*** Opening of PROVIDED DATA ***
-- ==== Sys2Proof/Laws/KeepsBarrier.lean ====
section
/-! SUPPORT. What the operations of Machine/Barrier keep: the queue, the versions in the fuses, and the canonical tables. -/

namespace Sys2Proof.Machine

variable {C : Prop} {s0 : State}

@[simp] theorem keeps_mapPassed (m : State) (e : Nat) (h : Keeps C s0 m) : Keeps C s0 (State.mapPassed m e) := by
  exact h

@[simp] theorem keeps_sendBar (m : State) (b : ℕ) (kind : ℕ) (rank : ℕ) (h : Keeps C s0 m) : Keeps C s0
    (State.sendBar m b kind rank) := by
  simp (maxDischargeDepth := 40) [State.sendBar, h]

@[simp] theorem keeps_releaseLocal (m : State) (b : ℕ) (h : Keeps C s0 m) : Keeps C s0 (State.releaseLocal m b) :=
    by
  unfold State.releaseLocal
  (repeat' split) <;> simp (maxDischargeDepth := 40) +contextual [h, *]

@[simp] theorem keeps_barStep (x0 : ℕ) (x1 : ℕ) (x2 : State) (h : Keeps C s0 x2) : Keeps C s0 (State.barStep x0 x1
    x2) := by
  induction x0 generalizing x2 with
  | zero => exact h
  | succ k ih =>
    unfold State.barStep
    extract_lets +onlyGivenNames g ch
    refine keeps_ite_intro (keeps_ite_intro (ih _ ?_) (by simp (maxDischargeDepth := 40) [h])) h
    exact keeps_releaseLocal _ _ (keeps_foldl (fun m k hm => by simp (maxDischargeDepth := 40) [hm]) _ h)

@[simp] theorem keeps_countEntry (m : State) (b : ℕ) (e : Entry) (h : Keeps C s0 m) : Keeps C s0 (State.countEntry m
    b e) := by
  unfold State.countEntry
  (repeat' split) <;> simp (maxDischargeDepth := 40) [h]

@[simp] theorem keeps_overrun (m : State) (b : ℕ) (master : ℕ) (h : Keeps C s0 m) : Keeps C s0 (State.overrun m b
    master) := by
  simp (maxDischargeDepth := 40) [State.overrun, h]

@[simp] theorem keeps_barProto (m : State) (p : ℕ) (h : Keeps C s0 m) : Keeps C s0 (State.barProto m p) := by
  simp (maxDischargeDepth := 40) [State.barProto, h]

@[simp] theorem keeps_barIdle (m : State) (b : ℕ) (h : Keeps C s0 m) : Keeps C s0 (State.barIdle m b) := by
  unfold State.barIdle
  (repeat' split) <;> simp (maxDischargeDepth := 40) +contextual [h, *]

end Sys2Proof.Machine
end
*** Close of PROVIDED DATA ***
*** Opening of PROVIDED DATA ***
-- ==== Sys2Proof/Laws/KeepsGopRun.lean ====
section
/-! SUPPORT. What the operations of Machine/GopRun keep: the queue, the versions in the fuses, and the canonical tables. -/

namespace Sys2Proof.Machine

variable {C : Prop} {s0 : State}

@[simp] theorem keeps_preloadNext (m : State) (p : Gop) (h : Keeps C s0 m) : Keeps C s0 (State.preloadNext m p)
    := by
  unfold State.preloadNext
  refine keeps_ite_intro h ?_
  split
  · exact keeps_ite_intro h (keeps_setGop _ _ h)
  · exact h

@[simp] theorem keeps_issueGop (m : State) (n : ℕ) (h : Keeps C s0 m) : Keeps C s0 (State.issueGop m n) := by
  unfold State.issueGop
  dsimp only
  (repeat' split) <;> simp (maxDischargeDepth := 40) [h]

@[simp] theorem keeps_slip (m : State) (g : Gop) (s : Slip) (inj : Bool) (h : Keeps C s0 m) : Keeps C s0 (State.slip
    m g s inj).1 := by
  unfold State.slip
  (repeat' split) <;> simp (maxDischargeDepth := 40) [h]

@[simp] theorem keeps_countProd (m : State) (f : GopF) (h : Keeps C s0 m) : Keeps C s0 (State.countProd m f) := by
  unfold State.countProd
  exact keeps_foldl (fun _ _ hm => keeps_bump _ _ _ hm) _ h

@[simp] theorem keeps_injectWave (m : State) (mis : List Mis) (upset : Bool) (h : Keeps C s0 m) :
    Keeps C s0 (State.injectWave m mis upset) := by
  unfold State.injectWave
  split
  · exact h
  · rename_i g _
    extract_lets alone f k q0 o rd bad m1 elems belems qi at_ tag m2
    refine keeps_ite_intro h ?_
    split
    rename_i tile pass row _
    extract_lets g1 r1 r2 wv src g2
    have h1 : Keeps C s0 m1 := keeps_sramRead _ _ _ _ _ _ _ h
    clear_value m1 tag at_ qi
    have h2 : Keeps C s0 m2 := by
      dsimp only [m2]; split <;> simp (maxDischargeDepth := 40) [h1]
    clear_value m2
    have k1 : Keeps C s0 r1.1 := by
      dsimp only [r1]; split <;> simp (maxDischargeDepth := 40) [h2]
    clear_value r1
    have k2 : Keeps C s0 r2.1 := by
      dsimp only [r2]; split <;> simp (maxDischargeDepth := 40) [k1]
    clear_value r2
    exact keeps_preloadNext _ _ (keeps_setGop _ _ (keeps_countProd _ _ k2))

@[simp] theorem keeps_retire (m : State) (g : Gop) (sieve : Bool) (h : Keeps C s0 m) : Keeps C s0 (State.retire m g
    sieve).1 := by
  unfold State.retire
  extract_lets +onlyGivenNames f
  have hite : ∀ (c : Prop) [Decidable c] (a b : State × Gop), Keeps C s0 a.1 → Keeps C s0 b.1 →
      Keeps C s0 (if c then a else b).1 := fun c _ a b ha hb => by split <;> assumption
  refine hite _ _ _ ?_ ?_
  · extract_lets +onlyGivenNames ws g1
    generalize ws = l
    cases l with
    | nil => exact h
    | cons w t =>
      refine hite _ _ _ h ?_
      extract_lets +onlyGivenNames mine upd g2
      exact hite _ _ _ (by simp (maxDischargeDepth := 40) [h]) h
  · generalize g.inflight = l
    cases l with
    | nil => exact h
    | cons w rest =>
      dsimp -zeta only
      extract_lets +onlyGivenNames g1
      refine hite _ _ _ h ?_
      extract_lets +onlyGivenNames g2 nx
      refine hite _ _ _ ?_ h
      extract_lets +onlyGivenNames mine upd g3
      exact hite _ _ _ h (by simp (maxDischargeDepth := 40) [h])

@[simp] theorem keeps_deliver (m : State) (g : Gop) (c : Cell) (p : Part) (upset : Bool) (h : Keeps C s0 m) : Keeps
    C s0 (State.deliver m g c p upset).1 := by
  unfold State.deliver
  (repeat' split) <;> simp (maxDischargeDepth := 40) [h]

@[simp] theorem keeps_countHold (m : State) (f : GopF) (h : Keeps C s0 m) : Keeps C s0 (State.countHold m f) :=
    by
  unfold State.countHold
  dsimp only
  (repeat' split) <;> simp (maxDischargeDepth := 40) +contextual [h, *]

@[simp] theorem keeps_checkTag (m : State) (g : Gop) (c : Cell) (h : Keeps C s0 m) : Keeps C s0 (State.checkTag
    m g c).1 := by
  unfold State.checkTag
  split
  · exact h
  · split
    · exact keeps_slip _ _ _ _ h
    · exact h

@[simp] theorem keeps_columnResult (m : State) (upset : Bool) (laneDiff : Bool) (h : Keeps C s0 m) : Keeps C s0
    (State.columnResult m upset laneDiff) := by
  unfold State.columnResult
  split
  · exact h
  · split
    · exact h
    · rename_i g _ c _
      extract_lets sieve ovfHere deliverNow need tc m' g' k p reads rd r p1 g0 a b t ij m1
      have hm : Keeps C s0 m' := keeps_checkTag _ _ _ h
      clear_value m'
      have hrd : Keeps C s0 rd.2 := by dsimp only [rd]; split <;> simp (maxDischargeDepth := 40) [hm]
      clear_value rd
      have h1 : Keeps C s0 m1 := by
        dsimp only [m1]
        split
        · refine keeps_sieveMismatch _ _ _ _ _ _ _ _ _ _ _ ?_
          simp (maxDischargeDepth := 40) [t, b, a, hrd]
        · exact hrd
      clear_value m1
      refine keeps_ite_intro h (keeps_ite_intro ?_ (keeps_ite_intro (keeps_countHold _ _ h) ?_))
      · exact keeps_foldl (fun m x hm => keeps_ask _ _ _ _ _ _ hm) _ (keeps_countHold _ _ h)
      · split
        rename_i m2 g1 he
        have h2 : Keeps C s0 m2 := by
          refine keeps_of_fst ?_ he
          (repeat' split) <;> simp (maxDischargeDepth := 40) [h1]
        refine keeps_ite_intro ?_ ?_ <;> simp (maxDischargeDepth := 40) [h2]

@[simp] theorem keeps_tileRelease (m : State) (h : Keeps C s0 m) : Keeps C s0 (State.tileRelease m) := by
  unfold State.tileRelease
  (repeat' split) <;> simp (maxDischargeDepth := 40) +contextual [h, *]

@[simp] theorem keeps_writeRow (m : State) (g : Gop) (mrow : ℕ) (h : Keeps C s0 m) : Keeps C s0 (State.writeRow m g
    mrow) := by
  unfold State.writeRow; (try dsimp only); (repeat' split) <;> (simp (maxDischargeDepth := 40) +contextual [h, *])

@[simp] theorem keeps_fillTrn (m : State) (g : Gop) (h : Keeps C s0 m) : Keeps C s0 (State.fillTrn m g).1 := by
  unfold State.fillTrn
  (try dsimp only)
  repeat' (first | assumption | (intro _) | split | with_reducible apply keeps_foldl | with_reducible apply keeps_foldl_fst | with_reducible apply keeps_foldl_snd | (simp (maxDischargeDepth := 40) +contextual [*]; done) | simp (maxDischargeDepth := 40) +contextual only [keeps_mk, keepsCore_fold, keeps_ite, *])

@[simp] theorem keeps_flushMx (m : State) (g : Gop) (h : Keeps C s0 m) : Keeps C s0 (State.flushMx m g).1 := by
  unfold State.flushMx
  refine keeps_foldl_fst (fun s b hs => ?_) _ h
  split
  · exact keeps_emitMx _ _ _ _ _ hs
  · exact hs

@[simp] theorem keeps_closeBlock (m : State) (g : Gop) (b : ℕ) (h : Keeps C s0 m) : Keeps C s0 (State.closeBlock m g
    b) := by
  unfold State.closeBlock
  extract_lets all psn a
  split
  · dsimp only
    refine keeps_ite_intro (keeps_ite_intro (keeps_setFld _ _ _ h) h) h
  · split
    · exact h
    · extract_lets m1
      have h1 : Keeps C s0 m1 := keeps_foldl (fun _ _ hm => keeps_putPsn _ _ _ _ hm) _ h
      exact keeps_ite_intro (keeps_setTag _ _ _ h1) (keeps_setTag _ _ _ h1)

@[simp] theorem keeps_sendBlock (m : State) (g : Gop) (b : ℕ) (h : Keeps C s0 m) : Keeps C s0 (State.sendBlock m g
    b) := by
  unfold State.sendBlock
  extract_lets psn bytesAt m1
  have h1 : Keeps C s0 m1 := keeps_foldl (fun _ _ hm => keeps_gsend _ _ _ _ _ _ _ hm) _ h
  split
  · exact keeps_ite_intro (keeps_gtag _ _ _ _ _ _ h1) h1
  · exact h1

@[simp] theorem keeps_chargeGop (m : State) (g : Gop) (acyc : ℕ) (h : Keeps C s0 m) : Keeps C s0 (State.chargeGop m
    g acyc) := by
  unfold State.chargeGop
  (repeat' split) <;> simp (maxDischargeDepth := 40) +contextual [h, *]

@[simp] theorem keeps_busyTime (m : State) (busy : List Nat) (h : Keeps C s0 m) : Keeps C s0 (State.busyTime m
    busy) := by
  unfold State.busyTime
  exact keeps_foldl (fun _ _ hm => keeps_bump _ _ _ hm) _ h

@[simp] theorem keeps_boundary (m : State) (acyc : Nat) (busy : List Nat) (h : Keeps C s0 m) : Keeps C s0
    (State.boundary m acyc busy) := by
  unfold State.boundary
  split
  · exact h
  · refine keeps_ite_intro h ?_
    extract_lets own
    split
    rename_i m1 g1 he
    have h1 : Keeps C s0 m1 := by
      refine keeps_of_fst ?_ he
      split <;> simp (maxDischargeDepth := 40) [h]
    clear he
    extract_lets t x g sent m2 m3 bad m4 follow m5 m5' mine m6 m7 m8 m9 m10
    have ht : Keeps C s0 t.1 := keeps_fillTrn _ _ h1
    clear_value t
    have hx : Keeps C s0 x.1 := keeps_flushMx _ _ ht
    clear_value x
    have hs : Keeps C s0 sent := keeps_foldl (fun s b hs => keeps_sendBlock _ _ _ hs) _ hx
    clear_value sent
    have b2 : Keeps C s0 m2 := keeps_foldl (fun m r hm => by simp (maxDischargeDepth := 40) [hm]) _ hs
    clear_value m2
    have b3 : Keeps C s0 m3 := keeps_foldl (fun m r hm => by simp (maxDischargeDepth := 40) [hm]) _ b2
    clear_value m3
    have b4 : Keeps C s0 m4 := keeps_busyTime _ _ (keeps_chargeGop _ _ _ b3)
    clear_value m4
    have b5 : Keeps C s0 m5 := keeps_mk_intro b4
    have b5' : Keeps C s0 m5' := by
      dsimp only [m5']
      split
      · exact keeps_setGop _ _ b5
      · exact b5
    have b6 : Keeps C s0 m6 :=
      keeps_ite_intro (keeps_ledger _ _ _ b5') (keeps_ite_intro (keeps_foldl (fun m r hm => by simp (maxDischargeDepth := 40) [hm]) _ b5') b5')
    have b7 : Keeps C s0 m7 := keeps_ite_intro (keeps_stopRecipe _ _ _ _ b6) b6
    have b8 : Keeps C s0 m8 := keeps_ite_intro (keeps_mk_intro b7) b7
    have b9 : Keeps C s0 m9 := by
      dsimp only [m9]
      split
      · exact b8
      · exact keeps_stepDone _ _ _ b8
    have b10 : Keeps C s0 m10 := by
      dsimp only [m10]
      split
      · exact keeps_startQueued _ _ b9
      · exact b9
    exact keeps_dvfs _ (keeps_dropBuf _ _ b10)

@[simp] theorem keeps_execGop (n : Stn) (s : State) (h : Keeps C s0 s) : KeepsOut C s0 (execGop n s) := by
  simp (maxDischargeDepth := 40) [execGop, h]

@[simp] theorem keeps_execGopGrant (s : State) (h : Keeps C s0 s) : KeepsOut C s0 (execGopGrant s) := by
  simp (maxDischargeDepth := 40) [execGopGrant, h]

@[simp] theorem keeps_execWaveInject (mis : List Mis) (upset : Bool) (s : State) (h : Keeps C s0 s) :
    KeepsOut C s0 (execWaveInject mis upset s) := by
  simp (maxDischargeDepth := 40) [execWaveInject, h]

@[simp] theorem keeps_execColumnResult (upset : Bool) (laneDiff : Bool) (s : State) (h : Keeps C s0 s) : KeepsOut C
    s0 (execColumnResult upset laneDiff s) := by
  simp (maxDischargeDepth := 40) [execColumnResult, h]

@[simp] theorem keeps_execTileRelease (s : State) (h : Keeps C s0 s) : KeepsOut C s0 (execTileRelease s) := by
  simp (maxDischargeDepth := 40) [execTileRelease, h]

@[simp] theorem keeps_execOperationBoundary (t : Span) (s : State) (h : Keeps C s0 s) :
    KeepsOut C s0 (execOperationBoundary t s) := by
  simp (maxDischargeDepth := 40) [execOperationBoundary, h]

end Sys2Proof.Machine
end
*** Close of PROVIDED DATA ***
_EXERCISE BRIEF_: Would you print exactly and only the lines of the material above that run from the line with "-- ==== Sys2Proof/Laws/KeepsBarrier.lean" through the line with "(State.mapPassed m e) := by", both included?

_RESULT FOR THIS TASK_:
-- ==== Sys2Proof/Laws/KeepsBarrier.lean ====
section
/-! SUPPORT. What the operations of Machine/Barrier keep: the queue, the versions in the fuses, and the canonical tables. -/

namespace Sys2Proof.Machine

variable {C : Prop} {s0 : State}

@[simp] theorem keeps_mapPassed (m : State) (e : Nat) (h : Keeps C s0 m) : Keeps C s0 (State.mapPassed m e) := by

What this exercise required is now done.